School of Computer Science, University of Windsor, Windsor, ON N9B 3P4, Canada.
Bioinformatics. 2020 Aug 1;36(15):4248-4254. doi: 10.1093/bioinformatics/btaa500.
One of the main challenges in applying graph convolutional neural networks (CNNs) on gene-interaction data is the lack of understanding of the vector space to which they belong, and also the inherent difficulties involved in representing those interactions on a significantly lower dimension, viz Euclidean spaces. The challenge becomes more prevalent when dealing with various types of heterogeneous data. We introduce a systematic, generalized method, called iSOM-GSN, used to transform 'multi-omic' data with higher dimensions onto a 2D grid. Afterwards, we apply a CNN to predict disease states of various types. Based on the idea of Kohonen's self-organizing map, we generate a 2D grid for each sample for a given set of genes that represent a gene similarity network.
We have tested the model to predict breast and prostate cancer using gene expression, DNA methylation and copy number alteration. Prediction accuracies in the 94-98% range were obtained for tumor stages of breast cancer and calculated Gleason scores of prostate cancer with just 14 input genes for both cases. The scheme not only outputs nearly perfect classification accuracy, but also provides an enhanced scheme for representation learning, visualization, dimensionality reduction and interpretation of multi-omic data.

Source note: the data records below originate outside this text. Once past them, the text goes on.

-- ==== Sys2Proof/Machine/Format.lean ====
section
/-! DEFINITION. Texts and lines: time and countdown texts, field texts, line styles (3.3, 3.4), the expansion of notice
templates (3.6), and the formatted lines of jobs (7.1). Every text is read from the machine at the moment of formatting. -/

namespace Sys2Proof.Machine

/-- Decimal digits of a number, as glyphs (48 to 57), by structural recursion on fuel. -/
def digitsFuel : Nat → Nat → List Nat
  | 0, _ => []
  | k + 1, n => if n < 10 then [48 + n] else digitsFuel k (n / 10) ++ [48 + n % 10]

/-- A number in digits without a leading zero. -/
def digits (n : Nat) : List Nat := digitsFuel (n + 1) n

/-- A number below 100 in two digits, with a leading zero below 10 (R61). -/
def twoDigits (n : Nat) : List Nat := [48 + n / 10 % 10, 48 + n % 10]

/-- The glyphs of a phrase (R66). -/
def phrase (s : State) (p : Fin 48) : List Nat := s.cmp.phrases.get p

/-- The time text of a time of the business day, in 12-hour or 24-hour form (R61). -/
def timeText (s : State) (twelve : Bool) (t : Nat) : List Nat :=
  let minutes := t % 3600 / 60
  let h24 := t / 3600 % 24
  if twelve then
    digits (if h24 % 12 = 0 then 12 else h24 % 12) ++ [58] ++ twoDigits minutes
      ++ (if h24 < 12 then phrase s 29 else phrase s 30)
  else twoDigits h24 ++ [58] ++ twoDigits minutes

/-- The countdown condition of R62: 0 < D ≤ countdown_window in OPEN or BOARDING. -/
def inCountdown (s : State) (sh : Showing) : Bool :=
  (sh.state == .opened || sh.state == .boarding) && decide (s.lck.clock < sh.start)
    && decide (sh.start - s.lck.clock ≤ s.sch.countdownWindow)

/-- The TIME field text (R62). -/
def timeField (s : State) (sh : Showing) : List Nat :=
  if inCountdown s sh then phrase s 27 ++ digits (ceilDiv (sh.start - s.lck.clock) 60) ++ phrase s 28
  else
    match sh.state with
    | .running => phrase s 32
    | .cancelled => phrase s 33
    | _ => timeText s s.cmp.twelveHour sh.start

/-- The figure text (R56, R57). -/
def seatsText (s : State) (k : FigureKey) : List Nat :=
  match k.figure with
  | .stateShown => []
  | .askAtDesk => phrase s 25
  | .soldOut => phrase s 22
  | .fullCheckBack => phrase s 23
  | .goodAvailability => phrase s 24
  | .exact => digits k.shown
  | .rounded => digits k.shown ++ phrase s 21

/-- The title entry of a showing (R8, R63). -/
def titleEntry (s : State) (sh : Showing) : Title :=
  match sh.title with
  | some t => s.sch.titles.get t
  | none => Title.empty

/-- The FORMAT phrase of a presentation format (R63, R66). -/
def formatPhrase : Format → Fin 48
  | .twoD => 16
  | .threeD => 17
  | .large => 18
  | .large3D => 19

/-- A rating's phrase: the phrase of the rating block with its index (R63, R66). -/
def ratingPhrase (r : Fin 16) : Fin 48 := ⟨r.val, by omega⟩

/-- The figure case, shown number and badge that a line formatted now shows: those of the stored key, which is the seat computation on the
inputs that the SLG last used (R63). A new listing has no key until its listing tally reaches the SLG: the computation is then made on the
record as it stands, with C 0, so that SEATS shows SOLD_OUT and BADGE is empty; a key that the slot's former showing left there, its EMPTY
change still on the way, is shown. DESIGN CHOICE (log 41). -/
def figureNow (s : State) (slot : Fin 96) : FigureKey :=
  let l := s.slg.ledger.get slot
  l.key.getD (figureKey (figureSettings s.slg) (s.sch.showings.get slot).state l)

/-- The field text of one field kind for a showing slot (R62, R63); empty for an EMPTY slot. -/
def fieldText (s : State) (slot : Fin 96) (k : FieldKind) : List Nat :=
  let sh := s.sch.showings.get slot
  if sh.state = .empty then []
  else
    match k with
    | .time => timeField s sh
    | .titleLong => (titleEntry s sh).long
    | .titleShort => (titleEntry s sh).short
    | .auditorium => phrase s 36 ++ digits (sh.auditorium.getD 0)
    | .format => phrase s (formatPhrase sh.format)
    | .rating => phrase s (ratingPhrase sh.rating)
    | .subtitle => if sh.subtitled then phrase s 20 else []
    | .seats => seatsText s (figureNow s slot)
    | .badge => if (figureNow s slot).badge then phrase s 26 else []
    | .state =>
      match sh.state with
      | .boarding => phrase s 31
      | .running => phrase s 32
      | .cancelled => phrase s 33
      | _ => []

/-! ## Lines (3.4) -/

/-- The text stands at the right end of its field (R64: NATURAL is RIGHT for SEATS and AUDITORIUM). -/
def alignsRight (k : FieldKind) : Alignment → Bool
  | .left => false
  | .right => true
  | .natural => k == .seats || k == .auditorium

/-- A text cut to `w` glyphs, and padded with glyph 32 to `w`, on the left under RIGHT alignment (R65 steps 2, 3). -/
def padText (w : Nat) (right : Bool) (text : List Nat) : List Nat :=
  let cut := text.take w
  let pad := List.replicate (w - cut.length) 32
  if right then pad ++ cut else cut ++ pad

/-- Cells written over a row from column `start` on; what falls beyond the row is not written (R65 step 4). -/
def overlay (row : List Cell) (start : Nat) (cells : List Cell) : List Cell :=
  row.mapIdx fun i c => if start ≤ i then cells.getD (i - start) c else c

/-- One field of a line written (R65). -/
def writeField (s : State) (slot : Fin 96) (row : List Cell) (f : StyleField) : List Cell :=
  overlay row f.start
    ((padText f.width (alignsRight f.kind f.alignment) (fieldText s slot f.kind)).map fun g =>
      ⟨g, f.ink, f.paper, false, f.blink, f.underline⟩)

/-- The 64 cells of a showing's line under a style (R65). -/
def formatLine (s : State) (slot : Fin 96) (st : Style) : List Cell :=
  st.fields.foldl (writeField s slot) (List.replicate 64 ⟨32, st.baseInk, st.basePaper, false, false, false⟩)

/-! ## Notice lines (R68, R70) -/

/-- The text of a template item for a showing slot (R68). -/
def itemText (s : State) (slot : Option (Fin 96)) : TemplateItem → List Nat
  | .phrase p => phrase s p
  | .field k =>
    match slot with
    | some i => fieldText s i k
    | none => []

/-- The lines of a template (R67); none names no lines. -/
def templateLines (s : State) : Option (Fin 8) → List (List TemplateItem)
  | some t => s.cmp.templates.get t
  | none => []

/-- The number of lines of an entry; a FREE entry has none (R103). -/
def lineCount (s : State) (e : Fin 24) : Nat :=
  match s.ntc.entries.get e with
  | none => 0
  | some n =>
    match n.content with
    | .lines l => l.length
    | .template t => (templateLines s t).length

/-- The text of line `k` (1 to 3) of an entry; empty for a FREE entry (R68, R132). Empty also where the entry has fewer than `k` lines when
the job starts, since its template was loaded anew or the entry raised again behind the issue: DESIGN CHOICE (log 40). -/
def noticeLine (s : State) (e : Fin 24) (k : Nat) : List Nat :=
  match s.ntc.entries.get e with
  | none => []
  | some n =>
    match n.content with
    | .lines l => l.getD (k - 1) []
    | .template t => ((((templateLines s t).getD (k - 1) []).map (itemText s n.linked)).flatten).take 64

/-! ## Formatted lines of jobs (R132) -/

/-- A text as `count` cells in one ink and paper: cut, and padded with glyph 32, all flags clear (R132). -/
def textCells (count ink paper : Nat) (text : List Nat) : List Cell :=
  (padText count false text).map fun g => ⟨g, ink, paper, false, false, false⟩

/-- The OPEN desks in ascending order. -/
def openDesks (s : State) : List (Fin 16) := (fins 16).filter fun d => (s.slg.desks.get d).state == .opened

/-- The text of a DESK job: DESKS_OPEN, then glyph 32 and the number of each OPEN desk (R103, R132). -/
def deskText (s : State) : List Nat :=
  phrase s 35 ++ ((openDesks s).map fun d => 32 :: digits d.val).flatten

/-- Whether a CLOCK form is the 12-hour one; FOLLOW is clock_format (R100, R130). -/
def clockTwelve (s : State) : ClockForm → Bool
  | .h24 => false
  | .h12 => true
  | .follow => s.cmp.twelveHour

/-- The text of a CLOCK job: CLOCK_PREFIX, then the time text of the lobby clock (R103, R132). -/
def clockText (s : State) (f : ClockForm) : List Nat := phrase s 37 ++ timeText s (clockTwelve s f) s.lck.clock

/-- The formatted line of a source that has one, for `count` cells (R132). -/
def sourceLine (s : State) (count : Nat) : Source → Option (List Cell)
  | .text p ink paper => some (textCells count ink paper (phrase s p))
  | .notice e k ink paper => some (textCells count ink paper (noticeLine s e k))
  | .desk ink paper => some (textCells count ink paper (deskText s))
  | .clock f ink paper => some (textCells count ink paper (clockText s f))
  | _ => none

end Sys2Proof.Machine
end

The source code and sample data are available via a Github project at https://github.com/NaziaFatima/iSOM_GSN.
Supplementary data are available at Bioinformatics online.
将图卷积神经网络 (CNN) 应用于基因相互作用数据时面临的主要挑战之一是缺乏对其所属向量空间的理解,以及在低维(即欧几里得空间)上表示这些相互作用所固有的困难。当处理各种类型的异构数据时,挑战变得更加突出。我们引入了一种系统的、广义的方法,称为 iSOM-GSN,用于将具有更高维度的“多组学”数据转换到 2D 网格上。然后,我们应用 CNN 来预测各种类型的疾病状态。基于 Kohonen 的自组织映射的思想,我们为给定的一组代表基因相似性网络的基因生成每个样本的 2D 网格。
我们已经使用基因表达、DNA 甲基化和拷贝数改变来测试模型,以预测乳腺癌和前列腺癌。对于乳腺癌的肿瘤分期和前列腺癌的计算 Gleason 评分,仅使用两种情况下的 14 个输入基因,就获得了 94%-98%的预测准确率。该方案不仅输出近乎完美的分类准确率,而且还提供了一种增强的表示学习、可视化、降维和多组学数据解释方案。
源代码和示例数据可通过位于 https://github.com/NaziaFatima/iSOM_GSN 的 Github 项目获得。
补充数据可在 Bioinformatics 在线获得。